__Activity__:
Using the records below, write out again exactly the lines that begin at the line containing "else if off = Reg.SWC_FREE_WARN" and end at the line containing "else if off = Reg.SWC_SPILL_HEAD then", and no other lines.
*-*-*
/-- A write of an EPRT register.
PRESUMED, safe (notes/assumptions/27.md). -/
def State.eprtWrite (s : State) (d n off v : Nat) : State :=
  let a := pEPRT n * 4096 + off
  let closed := s.enabled (pEPRT n)
  if !(eprtHas n off) then s
  else if off = Reg.EPRT_CFG then
    s.keepIf (!closed && 64 ≤ wf v Fd.EPRT_CFG_MAX_LEN && wf v Fd.EPRT_CFG_MAX_LEN ≤ (if n < 12 then 9216 else 2048)
      && (wf v Fd.EPRT_CFG_LOOP ≠ 3 || (12 ≤ n && n < 24))) d a v
  else if off = Reg.EPRT_PCS then s.keepIf (!closed && pcsOk n v) d a v
  else if off = Reg.EPRT_T1 then s.keepIf (!closed && [0, 1, 2, 4, 5].contains (wf v Fd.EPRT_T1_TEST_MODE)) d a v
  else if off = Reg.EPRT_PLCA then s.keepIf (!closed && wf v Fd.EPRT_PLCA_NODE_CNT ≠ 0) d a v
  else if off = Reg.EPRT_PLCA_CTRL then
    s.keepIf (!closed && !(v.testBit 8 && s.fld (pEPRT n) Fd.EPRT_PLCA_NODE_ID = 255)) d a v
  else if off = Reg.EPRT_HOLD then s.keepIf (wf v Fd.EPRT_HOLD_HOLD_MS ≤ 50) d a v
  else if off = Reg.EPRT_PMAC then
    let ms := wf v Fd.EPRT_PMAC_VERIFY_MS
    if 1 ≤ ms && ms ≤ 128 then
      let old := (s.flag (pEPRT n) Fd.EPRT_PMAC_PREEMPT_EN, s.flag (pEPRT n) Fd.EPRT_PMAC_VERIFY_DIS)
      (s.store a v).pmacWritten n old
    else s.refuse d a v Er.REG_BAD_VALUE
  else if off = Reg.EPRT_TC10 then s.tc10Write d n v
  else s.store a v

/-! ### The switch (R228, R257, R287) -/

/-- A write of a PIPE register. -/
def State.pipeWrite (s : State) (d i off v : Nat) : State :=
  let a := pPIPE i * 4096 + off
  let us := wf v Fd.PIPE_CFG_RECIRC_MAX_US
  if off = Reg.PIPE_CFG then s.keepIf (1 ≤ us && us ≤ 1000) d a v else s.store a v

/-- A write of an FDB register: seeds of the standby bank are refused while it is mirrored (Table 4 of *Forwarding*); ageing
that is switched on starts its sweep now. -/
def State.fdbWrite (s : State) (d i off v : Nat) : State :=
  let p := pFDB i
  let a := p * 4096 + off
  if off = Reg.FDB_AGE then
    let was := s.fld p Fd.FDB_AGE_AGE_SEC
    let s := s.store a v
    if was = 0 && s.fld p Fd.FDB_AGE_AGE_SEC ≠ 0 then s.setFdb i { s.fdb i with sweepAt := s.now } else s
  else if Reg.FDB_SB_SEED0_LO ≤ off && off ≤ Reg.FDB_SB_SEED1_HI then s.keepIf (s.fld p fRebuild = 0) d a v
  else if off = Reg.FDB_STASH_WARN then
    s.keepIf (1 ≤ wf v Fd.FDB_STASH_WARN_LEVEL && wf v Fd.FDB_STASH_WARN_LEVEL ≤ 64) d a v
  else s.store a v

/-- A target port of a mirror or a sampler. -/
def copyTarget (x : Nat) : Bool := x ≤ 33 || x = 35

/-- A write of an SWC register (Table 7 of *Switch Core*). -/
def State.swcWrite (s : State) (d off v : Nat) : State :=
  let a := pSWC * 4096 + off
  let level := v % 2 ^ 17
  if off = Reg.SWC_CFG then s.keepIf (1 ≤ wf v Fd.SWC_CFG_CT_CELLS && wf v Fd.SWC_CFG_CT_CELLS ≤ 4) d a v
  else if off = Reg.SWC_FREE_WARN then s.keepIf (level ≤ 98304) d a v
  else if off = Reg.SWC_SPILL_ON then s.keepIf (1 ≤ level && level ≤ 98303) d a v
  else if off = Reg.SWC_SPILL_OFF then s.keepIf (s.fld pSWC Fd.SWC_SPILL_ON_LEVEL < level) d a v
  else if off = Reg.SWC_SPILL_HEAD then
    let keep := wf v Fd.SWC_SPILL_HEAD_HEAD_KEEP
    let low := wf v Fd.SWC_SPILL_HEAD_HEAD_LOW
    s.keepIf (32 ≤ keep && keep ≤ 4096 && 1 ≤ low && low < keep) d a v
  else if (arrIx off Reg.SWC_CLASS_CFG 8 8).isSome then s.keepIf (level ≤ 98304) d a v
  else if (arrIx off Reg.SWC_CLASS_QMAX 8 8).isSome then s.keepIf (wf v Fd.SWC_CLASS_QMAX_QMAX ≠ 0) d a v
  else if (arrIx off Reg.SWC_MIRROR 4 4).isSome then
    s.keepIf (copyTarget (wf v Fd.SWC_MIRROR_TARGET) && wf v Fd.SWC_MIRROR_TRUNC ≤ 16) d a v
  else if (arrIx off Reg.SWC_SAMP_CFG 8 4).isSome then
    s.keepIf (wf v Fd.SWC_SAMP_CFG_N ≠ 0 && copyTarget (wf v Fd.SWC_SAMP_CFG_TARGET) && wf v Fd.SWC_SAMP_CFG_TRUNC ≤ 16) d a v
  else s.store a v

/-! ### External memory and Transcript (R452, R465, R330 to R346) -/

/-- A write of an EMC register. -/
def State.emcWrite (s : State) (d off v : Nat) : State :=
  let a := pEMC * 4096 + off
  if off = Reg.EMC_CFG then s.emcCfgWrite d v
  else if off = Reg.EMC_SPILL then s.keepIf (!(s.enabled pEMC) && wf v Fd.EMC_SPILL_MIB ≤ 2048) d a v
  else if off = Reg.EMC_TRN then s.keepIf (!(s.enabled pEMC) && wf v Fd.EMC_TRN_SEGS ≤ 12288) d a v
  else if off = Reg.EMC_HOST then s.keepIf (!(s.enabled pEMC) && v % 16 ≠ 15) d a v
  else if off = Reg.EMC_HOG_LIMIT then s.keepIf (256 ≤ v % 65536) d a v
  else if off = Reg.EMC_SCRUB then s.keepIf (1 ≤ v % 65536) d a v
  else s.store a v

/-- A write of a TRN register. -/
def State.trnWrite (s : State) (d off v : Nat) : State :=
  let a := pTRN * 4096 + off
  if off = Reg.TRN_SUSP then
    if wf v Fd.TRN_SUSP_HI_LEVEL ≤ wf v Fd.TRN_SUSP_LO_LEVEL then s.refuse d a v Er.REG_BAD_VALUE
    else (s.store a v).trnLevels
  else if off = Reg.TRN_QCFG then
    s.keepIf (10 ≤ wf v Fd.TRN_QCFG_PRE_PCT && wf v Fd.TRN_QCFG_PRE_PCT ≤ 100) d a v
  else if off = Reg.TRN_QWIN then s.keepIf (wf v Fd.TRN_QWIN_POST_S ≤ 600) d a v
  else if off = Reg.TRN_QTRIG then s.qtrigWrite v
  else if off = Reg.TRN_QREL then s.qrelWrite d v
  else if off = Reg.TRN_XCMD then s.xcmdWrite d v
  else s.store a v

/-- A write of an MRAM control register. -/
def State.mramWrite (s : State) (d off v : Nat) : State :=
  match arrIx off Reg.MRAM_SLOT 4 7 with
  | some n => s.mramSlotWrite d n v
  | none => s.store (pMRAM * 4096 + off) v

/-! ### Host domains and Brackets (R435 to R441, R444, R446) -/

/-- A write of a register of HDOM[x]. -/
def State.hdomWrite (s : State) (d x off v : Nat) : State :=
  let a := pHDOM x * 4096 + off
  if off = Reg.HDOM_WDOG then (s.store a v).setDom x { s.dom x with wdogBase := s.now }
  else if off = Reg.HDOM_WDOG_KICK then s.kickWrite d x v
  else if off = Reg.HDOM_VEC_MASK then
    let old := s.rd (pHDOM x) Reg.HDOM_VEC_MASK
    (s.store a v).vecMaskWritten x old
  else if off = Reg.HDOM_VEC_EOI then s.eoiWrite x v
  else s.store a v

/-- BRK_GUARD[n] takes the word `v` (R437). -/
def State.bindOk (s : State) (n v : Nat) : Bool :=
  let p := wf v Fd.BRK_GUARD_PAGE
  let taken := (List.range 64).any fun m =>
    m ≠ n && s.flag pBRK (Fd.BRK_GUARD_EN.at 4 m) && s.fld pBRK (Fd.BRK_GUARD_PAGE.at 4 m) = p
  let bound := taken || unmapped p || p = pBRK || blkOf p = some .hdom || inMramWindow p
  !(2 ≤ wf v Fd.BRK_GUARD_SCOPE) && !(v.testBit 31 && bound)

/-- A write of a BRK register.
DEDUCED, unsafe (notes/assumptions/56.md). -/
def State.brkRegWrite (s : State) (d off v : Nat) : State :=
  let a := pBRK * 4096 + off
  match arrIx off Reg.BRK_LOCK 4 64 with
  | some n => s.brkOp d n v
  | none =>
    match arrIx off Reg.BRK_GUARD 4 64 with
    | some n => s.keepIf (s.bindOk n v) d a v
    | none =>
      if off = Reg.BRK_LAST_BREAK || off = Reg.BRK_LAST_RESET then
        if v.testBit 31 then (s.store a v).wr64 pBRK (off + 4) 0 else s
      else s.store a v

/-! ### Network management (R347, R363, R370) -/

/-- A write of a register of cluster `c`. -/
def State.clWrite (s : State) (d c off v : Nat) : State :=
  let r := off - 0x40 * c
  let a := pNM * 4096 + off
  let closed := s.clF c Fd.NM_CL_CFG_ENABLE = 1
  if r = Reg.NM_CL_CFG then s.clCfgWrite d c v
  else if r = Reg.NM_CL_REQ then s.clReqWrite d c v
  else if r = Reg.NM_CL_ID || r = Reg.NM_CL_IDMASK || r = Reg.NM_CL_CAN || r = Reg.NM_CL_SEG then s.keepIf (!closed) d a v
  else if r = Reg.NM_CL_TIME1 then
    let timeout := wf v Fd.NM_CL_TIME1_NM_TIMEOUT_MS
    let cycle := wf v Fd.NM_CL_TIME1_NM_CYCLE_MS
    s.keepIf (100 ≤ timeout && 10 ≤ cycle && cycle < timeout) d a v
  else if r = Reg.NM_CL_TIME2 then s.keepIf (wf v Fd.NM_CL_TIME2_REPEAT_MS ≠ 0 && wf v Fd.NM_CL_TIME2_WBS_MS ≠ 0) d a v
  else if r = Reg.NM_CL_TIME3 then s.keepIf (wf v Fd.NM_CL_TIME3_FW_IDLE_MS ≠ 0) d a v
  else s.store a v

/-- A write of an NM register. -/
def State.nmWrite (s : State) (d off v : Nat) : State :=
  let a := pNM * 4096 + off
  if 0x100 ≤ off && off < 0x300 then s.clWrite d ((off - 0x100) / 0x40) off v
  else if off = Reg.NM_DEV_WAKE then
    if v.testBit 31 then ((s.wr pNM off 0).wr pNM (off + 4) 0).wr pNM (off + 8) 0 else s
  else if off = Reg.NM_T1S_ACT then
    s.keepIf (wf v Fd.NM_T1S_ACT_WINDOW_MS ≠ 0 && wf v Fd.NM_T1S_ACT_COUNT ≠ 0 && 8 ≤ wf v Fd.NM_T1S_ACT_BURST_US) d a v
  else if (arrIx off Reg.NM_WAKEIN 4 8).isSome then
    s.keepIf (wf v Fd.NM_WAKEIN_FILT ≠ 0 && wf v Fd.NM_WAKEIN_EDGE ≠ 3) d a v
  else s.store a v

/-! ### Power, the line die and the fault log (R504, R517) -/

/-- A write of a PWR register. -/
def State.pwrWrite (s : State) (d off v : Nat) : State :=
  let a := pPWR * 4096 + off
  let us := wf v Fd.PWR_CFG_COMMIT_US
  if off = Reg.PWR_CFG then
    s.keepIf (wf v Fd.PWR_CFG_AUTO_DELAY_MS ≠ 0 && 50 ≤ us && us ≤ 4095 && wf v Fd.PWR_CFG_AUTO ≠ 3) d a v
  else if off = Reg.PWR_REQ then s.pwrReqWrite d v
  else s.store a v

/-- A write of a LINE register. -/
def State.lineWrite (s : State) (d off v : Nat) : State :=
  let a := pLINE * 4096 + off
  let within := fun (f : Fld) (lo hi : Nat) => decide (lo ≤ wf v f ∧ wf v f ≤ hi)
  if off = Reg.LINE_PF then
    s.keepIf (within Fd.LINE_PF_FILT_US 10 255 && within Fd.LINE_PF_RESTART 1 255 && within Fd.LINE_PF_THR_MV 6000 30000) d a v
  else if off = Reg.LINE_VMON then
    s.keepIf (within Fd.LINE_VMON_HIGH_MV 6000 58000 && within Fd.LINE_VMON_LOW_MV 4500 36000) d a v
  else if off = Reg.LINE_CFG then s.keepIf (wf v Fd.LINE_CFG_PMIC_OFF_MS ≠ 0) d a v
  else s.store a v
*-*-*
__Exercise solution__:
  else if off = Reg.SWC_FREE_WARN then s.keepIf (level ≤ 98304) d a v
  else if off = Reg.SWC_SPILL_ON then s.keepIf (1 ≤ level && level ≤ 98303) d a v
  else if off = Reg.SWC_SPILL_OFF then s.keepIf (s.fld pSWC Fd.SWC_SPILL_ON_LEVEL < level) d a v
  else if off = Reg.SWC_SPILL_HEAD then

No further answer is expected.